-- ==== Sys2Proof/Proofs/FiniteRings.lean ====
section
/-! PROOFS. Rings and outputs stay finite for parameters with room (10_state.md R31; 42_oscillator.md R137). A term
that BlepInsert adds is at most 6 * 2^a; a ring entry takes at most one term for each sample until it is consumed, so
it stays at most 6 * 64 * 2^a; and no operation on the way overflows. -/

namespace Sys2Proof.Proofs

open Sys2Proof Sys2Proof.Machine Sys2Proof.Laws

/-! ### Levels: whole multiples of 2^a -/

/-- The magnitude k * 2^a. -/
@[irreducible] def level (a k : Nat) : Nat := k * (2 ^ a * unitMag)

theorem level_representable (a k : Nat) (hk : k < 512) : representable (level a k) = true := by
  rw [level, unitMag, ← Nat.pow_add]
  exact representable_mul_pow k _ (by omega)

theorem level_lt_overflowMag (a k : Nat) (ha : a ≤ 118) (hk : k < 512) : level a k < overflowMag :=
  calc level a k = k * (2 ^ a * unitMag) := by rw [level]
    _ ≤ 511 * (2 ^ 118 * unitMag) :=
        Nat.mul_le_mul (by omega) (Nat.mul_le_mul_right _ (Nat.pow_le_pow_right (by decide) ha))
    _ < overflowMag := by decide

theorem level_add (a j k : Nat) : level a j + level a k = level a (j + k) := by
  simp only [level, Nat.add_mul]

theorem level_mul (a b j k : Nat) : level a j * level b k = level (a + b) (j * k) * unitMag := by
  simp only [level, Nat.pow_add]
  ring

theorem level_mono (a b j k : Nat) (hab : a ≤ b) (hjk : j ≤ k) : level a j ≤ level b k := by
  simp only [level]
  exact Nat.mul_le_mul hjk (Nat.mul_le_mul_right _ (Nat.pow_le_pow_right (by decide) hab))

theorem level_zero (k : Nat) : level 0 k = k * unitMag := by rw [level, Nat.pow_zero, Nat.one_mul]

theorem level_one (a : Nat) : level a 1 = 2 ^ a * unitMag := by rw [level, Nat.one_mul]

theorem mul_termBound (a n : Nat) : n * termBound a = level a (6 * n) := by
  rw [termBound, level]
  ring

/-! ### Bounded operands give bounded results -/

theorem magAtMost_iff (bound : Nat) (x : Fp) : magAtMost bound x = true ↔ ∃ n m, x = .fin n m ∧ m ≤ bound := by
  cases x with
  | nan bits => simp [magAtMost]
  | inf neg => simp [magAtMost]
  | fin neg m => simp

@[simp] theorem natAbs_signedMag (n : Bool) (a : Nat) : (signedMag n a).natAbs = a := by
  cases n <;> simp

theorem natAbs_signedMag_add_le (n m : Bool) (a b : Nat) : (signedMag n a + signedMag m b).natAbs ≤ a + b := by
  simpa using Int.natAbs_add_le (signedMag n a) (signedMag m b)

theorem finOrInf_magAtMost (neg : Bool) (mag bound : Nat) (h : mag ≤ bound) (hb : bound < overflowMag) :
    magAtMost bound (finOrInf neg mag) = true := by
  rw [finOrInf, if_neg (by omega), magAtMost_fin, decide_eq_true h]

/-- An exact sum within a representable bound is rounded to a datum within it. -/
theorem roundedSum_magAtMost (n : Bool) (v : Int) (bound : Nat) (hrep : representable bound = true)
    (hb : bound < overflowMag) (h : v.natAbs ≤ bound) :
    magAtMost bound (if v = 0 then .fin n 0 else finOrInf (decide (v < 0)) (roundRatio v.natAbs 1)) = true := by
  split
  · simp
  · exact finOrInf_magAtMost _ _ _ (roundRatio_le _ _ _ (by decide) hrep (by omega)) hb

theorem fadd_magAtMost {a j k : Nat} {x y : Fp} (ha : a ≤ 118) (hjk : j + k < 512)
    (hx : magAtMost (level a j) x = true) (hy : magAtMost (level a k) y = true) :
    magAtMost (level a (j + k)) (fadd x y) = true := by
  obtain ⟨n, b, rfl, hb⟩ := (magAtMost_iff _ x).mp hx
  obtain ⟨m, c, rfl, hc⟩ := (magAtMost_iff _ y).mp hy
  rw [fadd_fin]
  refine roundedSum_magAtMost _ _ _ (level_representable a _ hjk) (level_lt_overflowMag a _ ha hjk) ?_
  exact (natAbs_signedMag_add_le n m b c).trans (level_add a j k ▸ Nat.add_le_add hb hc)

theorem fsub_magAtMost {a j k : Nat} {x y : Fp} (ha : a ≤ 118) (hjk : j + k < 512)
    (hx : magAtMost (level a j) x = true) (hy : magAtMost (level a k) y = true) :
    magAtMost (level a (j + k)) (fsub x y) = true := by
  obtain ⟨n, b, rfl, hb⟩ := (magAtMost_iff _ x).mp hx
  obtain ⟨m, c, rfl, hc⟩ := (magAtMost_iff _ y).mp hy
  rw [fsub_fin]
  refine roundedSum_magAtMost _ _ _ (level_representable a _ hjk) (level_lt_overflowMag a _ ha hjk) ?_
  exact (natAbs_signedMag_add_le n (!m) b c).trans (level_add a j k ▸ Nat.add_le_add hb hc)

theorem fmul_magAtMost {a b j k : Nat} {x y : Fp} (hab : a + b ≤ 118) (hjk : j * k < 512)
    (hx : magAtMost (level a j) x = true) (hy : magAtMost (level b k) y = true) :
    magAtMost (level (a + b) (j * k)) (fmul x y) = true := by
  obtain ⟨n, c, rfl, hc⟩ := (magAtMost_iff _ x).mp hx
  obtain ⟨m, d, rfl, hd⟩ := (magAtMost_iff _ y).mp hy
  rw [fmul_fin]
  refine finOrInf_magAtMost _ _ _ (roundRatio_le _ _ _ (Nat.two_pow_pos 149) (level_representable _ _ hjk) ?_)
    (level_lt_overflowMag _ _ hab hjk)
  exact level_mul a b j k ▸ Nat.mul_le_mul hc hd

/-! ### Data that are stored and read back -/

theorem ofBits_toBits_inf (neg : Bool) : Fp.ofBits (Fp.toBits (.inf neg)) = .inf neg := by
  cases neg <;> decide

theorem ofBits_toBits_finOrInf (neg : Bool) (num den : Nat) (hd : 0 < den) :
    Fp.ofBits (finOrInf neg (roundRatio num den)).toBits = finOrInf neg (roundRatio num den) := by
  unfold finOrInf
  split
  · exact ofBits_toBits_inf neg
  next hlt => exact ofBits_toBits_fin _ _ (roundRatio_representable num den hd) (by omega)

/-- A sum of finite data is read back from its bit pattern. -/
theorem ofBits_toBits_fadd (x y : Fp) (hx : isfinite x = true) (hy : isfinite y = true) :
    Fp.ofBits (fadd x y).toBits = fadd x y := by
  cases x with
  | nan bits => cases hx
  | inf neg => cases hx
  | fin n a =>
    cases y with
    | nan bits => cases hy
    | inf neg => cases hy
    | fin m b =>
      rw [fadd_fin]
      split
      · exact ofBits_toBits_fin _ _ representable_zero (by decide)
      · exact ofBits_toBits_finOrInf _ _ _ (by decide)

/-- A finite product is packed to a finite word. -/
theorem finiteWord_fmul (x y : Fp) (h : isfinite (fmul x y) = true) : finiteWord (fmul x y).toBits = true := by
  cases hxy : fmul x y with
  | nan bits => rw [hxy] at h; cases h
  | inf neg => rw [hxy] at h; cases h
  | fin n r =>
    obtain ⟨hrep, hlt⟩ := fmul_eq_fin x y n r hxy
    rw [finiteWord, ofBits_toBits_fin n r hrep hlt]
    rfl

/-! ### The residual (42_oscillator.md R124) -/

/-- The sample position t = j + d. -/
theorem fadd_itof (j d : Nat) (hj : j < 64) (hd : d ≤ unitMag) :
    ∃ t, fadd (itof j) (.fin false d) = .fin false t ∧ t ≤ (j + 1) * unitMag := by
  have hle : roundRatio (j * unitMag + d) 1 ≤ (j + 1) * unitMag :=
    roundRatio_le _ _ _ (by decide) (representable_mul_pow (j + 1) 149 (by omega)) (by lia)
  refine ⟨_, fadd_nonneg _ _ (hle.trans_lt ?_), hle⟩
  exact level_zero (j + 1) ▸ level_lt_overflowMag 0 (j + 1) (by decide) (by omega)

/-- The table position pf = t * O. -/
theorem fmul_itof (t o l : Nat) (hl : l ≤ 64) (ho : o ≤ 255) (ht : t ≤ l * unitMag) :
    ∃ m, fmul (.fin false t) (itof o) = .fin false m ∧ m ≤ l * o * unitMag := by
  have hlo : l * o ≤ 64 * 255 := Nat.mul_le_mul hl ho
  have hle : roundRatio (t * (o * unitMag)) unitMag ≤ l * o * unitMag := by
    refine roundRatio_le _ _ _ (Nat.two_pow_pos 149) (representable_mul_pow (l * o) 149 (by omega)) ?_
    calc t * (o * unitMag) ≤ l * unitMag * (o * unitMag) := Nat.mul_le_mul_right _ ht
      _ = l * o * unitMag * unitMag := by ring
  have hlt : l * o * unitMag < overflowMag :=
    (Nat.mul_le_mul_right _ hlo).trans_lt (by decide)
  refine ⟨_, ?_, hle⟩
  rw [itof, fmul_fin, finOrInf, if_neg (by omega), Bool.xor_self]

theorem floorClamped_fin (m hi : Nat) : floorClamped (.fin false m) hi = min (m / unitMag) hi := by
  have hdiv : m / unitMag * unitMag / unitMag = m / unitMag := Nat.mul_div_cancel _ (Nat.two_pow_pos 149)
  simp only [floorClamped, ffloor, signedMag_false, hdiv, clampI]
  generalize m / unitMag = q
  rw [if_neg (by omega)]
  split <;> omega

/-- The interpolation weight is at most 1, also at the window's end, where the index is clamped. -/
theorem weight_magAtMost (m n : Nat) (hn : 1 ≤ n) (hm : m ≤ n * unitMag) :
    magAtMost (level 0 1) (fsub (.fin false m) (itof (min (m / unitMag) (n - 1)))) = true := by
  have hpos : 0 < unitMag := Nat.two_pow_pos 149
  have hlow : min (m / unitMag) (n - 1) * unitMag ≤ m :=
    (Nat.mul_le_mul_right _ (min_le_left _ _)).trans (Nat.div_mul_le_self _ _)
  have hhigh : m ≤ (min (m / unitMag) (n - 1) + 1) * unitMag := by
    rcases le_total (m / unitMag) (n - 1) with h | h
    · rw [min_eq_left h]
      exact (Nat.lt_div_mul_add hpos).le.trans (by lia)
    · rw [min_eq_right h, Nat.sub_add_cancel hn]
      exact hm
  rw [itof, fsub_fin]
  refine roundedSum_magAtMost _ _ _ (level_representable 0 1 (by decide))
    (level_lt_overflowMag 0 1 (by decide) (by decide)) ?_
  rw [Bool.not_false, signedMag_false, signedMag_true, level_zero]
  rw [Nat.add_mul] at hhigh
  omega

/-- A table within 2^a gives residuals within 3 * 2^a: E[i] and at most one difference of two entries. -/
theorem resE_magAtMost (p : Config.Params) (a t : Nat) (hp : legalParams p = true) (ha : a ≤ 118)
    (htable : tableWithin p a = true) (ht : t ≤ p.win * unitMag) :
    magAtMost (level a 3) (resE p (.fin false t)) = true := by
  obtain ⟨hwin, hwin'⟩ := legalParams_win p hp
  obtain ⟨hover, hover'⟩ := legalParams_oversamp p hp
  have hlen : 1 ≤ p.win * p.oversamp := Nat.mul_pos hwin hover
  obtain ⟨m, hm, hle⟩ := fmul_itof t p.oversamp p.win hwin' hover' ht
  have hentry : ∀ k, k ≤ p.win * p.oversamp → magAtMost (level a 1) (tableEntry p k) = true :=
    fun k hk => level_one a ▸ (tableWithin_iff p a).mp htable k hk
  simp only [resE, hm, floorClamped_fin]
  have hlow := hentry (min (m / unitMag) (p.win * p.oversamp - 1)) (by omega)
  have hhigh := hentry (min (m / unitMag) (p.win * p.oversamp - 1) + 1) (by omega)
  have hdiff := fsub_magAtMost ha (by decide) hhigh hlow
  have hprod := fmul_magAtMost (by omega) (by decide) (weight_magAtMost m _ hlen hle) hdiff
  rw [Nat.zero_add] at hprod
  exact fadd_magAtMost ha (by decide) hlow hprod

/-! ### The sub-sample offset (42_oscillator.md R122, R123) -/

/-- The quotient by a positive increment, held to [0, 1]. -/
theorem subSample_fin (num inc : Nat) (hinc : inc ≠ 0) :
    ∃ d, subSample (.fin false num) (.fin false inc) = .fin false d ∧ d ≤ unitMag := by
  rw [subSample, fdiv_fin _ _ _ _ hinc, fmin, finOrInf, Bool.xor_self]
  split
  · exact ⟨unitMag, rfl, le_rfl⟩
  · split
    next hlt =>
      rw [fpOne, flt_fin, decide_eq_true_eq, signedMag_false, signedMag_false] at hlt
      exact ⟨_, rfl, by omega⟩
    next => exact ⟨unitMag, rfl, le_rfl⟩

theorem oscEvent_wrap (a m : Nat) (h : oscEvent (.fin false a) (.fin false m) = .wrap) : unitMag ≤ m := by
  unfold oscEvent at h
  split at h
  next hwrap => simpa using hwrap
  next => split at h <;> cases h

theorem oscEvent_half (a m : Nat) (h : oscEvent (.fin false a) (.fin false m) = .half) :
    m < unitMag ∧ a < 2 ^ 148 ∧ 2 ^ 148 ≤ m := by
  unfold oscEvent at h
  split at h
  next => cases h
  next hwrap =>
    split at h
    next hcross =>
      simp only [fpHalf, fge_eq, flt_fin, fle_fin, signedMag_false, Bool.and_eq_true, decide_eq_true_eq,
        Nat.cast_lt, Nat.cast_le] at hcross
      exact ⟨by simpa using hwrap, hcross⟩
    next => cases h

/-- Without an increment the phase stays, so a wrap needs one; the offset is in [0, 1]. -/
theorem wrap_offset (a b : Nat) (hrep : representable a = true) (ha : a < unitMag) (hb : b < 2 ^ 148)
    (h : oscEvent (.fin false a) (.fin false (roundRatio (a + b) 1)) = .wrap) :
    ∃ d, subSample (oscWrap (.fin false (roundRatio (a + b) 1))) (.fin false b) = .fin false d ∧ d ≤ unitMag := by
  have hone := oscEvent_wrap _ _ h
  have hpos : b ≠ 0 := by
    rintro rfl
    rw [Nat.add_zero, roundRatio_one a hrep] at hone
    omega
  obtain ⟨r, hr, -⟩ := oscWrap_fin _ (roundRatio_representable (a + b) 1 (by decide)) (roundRatio_advance_le a b ha hb)
  rw [hr]
  exact subSample_fin r b hpos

* WHAT THE TASK ASKS
Your answer should hold the line with "next => exact ⟨unitMag, rfl, le_rfl⟩" and each line after it to the end of the data, retyped exactly. Include no other lines.

* SOLUTION
    next => exact ⟨unitMag, rfl, le_rfl⟩

theorem oscEvent_wrap (a m : Nat) (h : oscEvent (.fin false a) (.fin false m) = .wrap) : unitMag ≤ m := by
  unfold oscEvent at h
  split at h
  next hwrap => simpa using hwrap
  next => split at h <;> cases h

theorem oscEvent_half (a m : Nat) (h : oscEvent (.fin false a) (.fin false m) = .half) :
    m < unitMag ∧ a < 2 ^ 148 ∧ 2 ^ 148 ≤ m := by
  unfold oscEvent at h
  split at h
  next => cases h
  next hwrap =>
    split at h
    next hcross =>
      simp only [fpHalf, fge_eq, flt_fin, fle_fin, signedMag_false, Bool.and_eq_true, decide_eq_true_eq,
        Nat.cast_lt, Nat.cast_le] at hcross
      exact ⟨by simpa using hwrap, hcross⟩
    next => cases h

/-- Without an increment the phase stays, so a wrap needs one; the offset is in [0, 1]. -/
theorem wrap_offset (a b : Nat) (hrep : representable a = true) (ha : a < unitMag) (hb : b < 2 ^ 148)
    (h : oscEvent (.fin false a) (.fin false (roundRatio (a + b) 1)) = .wrap) :
    ∃ d, subSample (oscWrap (.fin false (roundRatio (a + b) 1))) (.fin false b) = .fin false d ∧ d ≤ unitMag := by
  have hone := oscEvent_wrap _ _ h
  have hpos : b ≠ 0 := by
    rintro rfl
    rw [Nat.add_zero, roundRatio_one a hrep] at hone
    omega
  obtain ⟨r, hr, -⟩ := oscWrap_fin _ (roundRatio_representable (a + b) 1 (by decide)) (roundRatio_advance_le a b ha hb)
  rw [hr]
  exact subSample_fin r b hpos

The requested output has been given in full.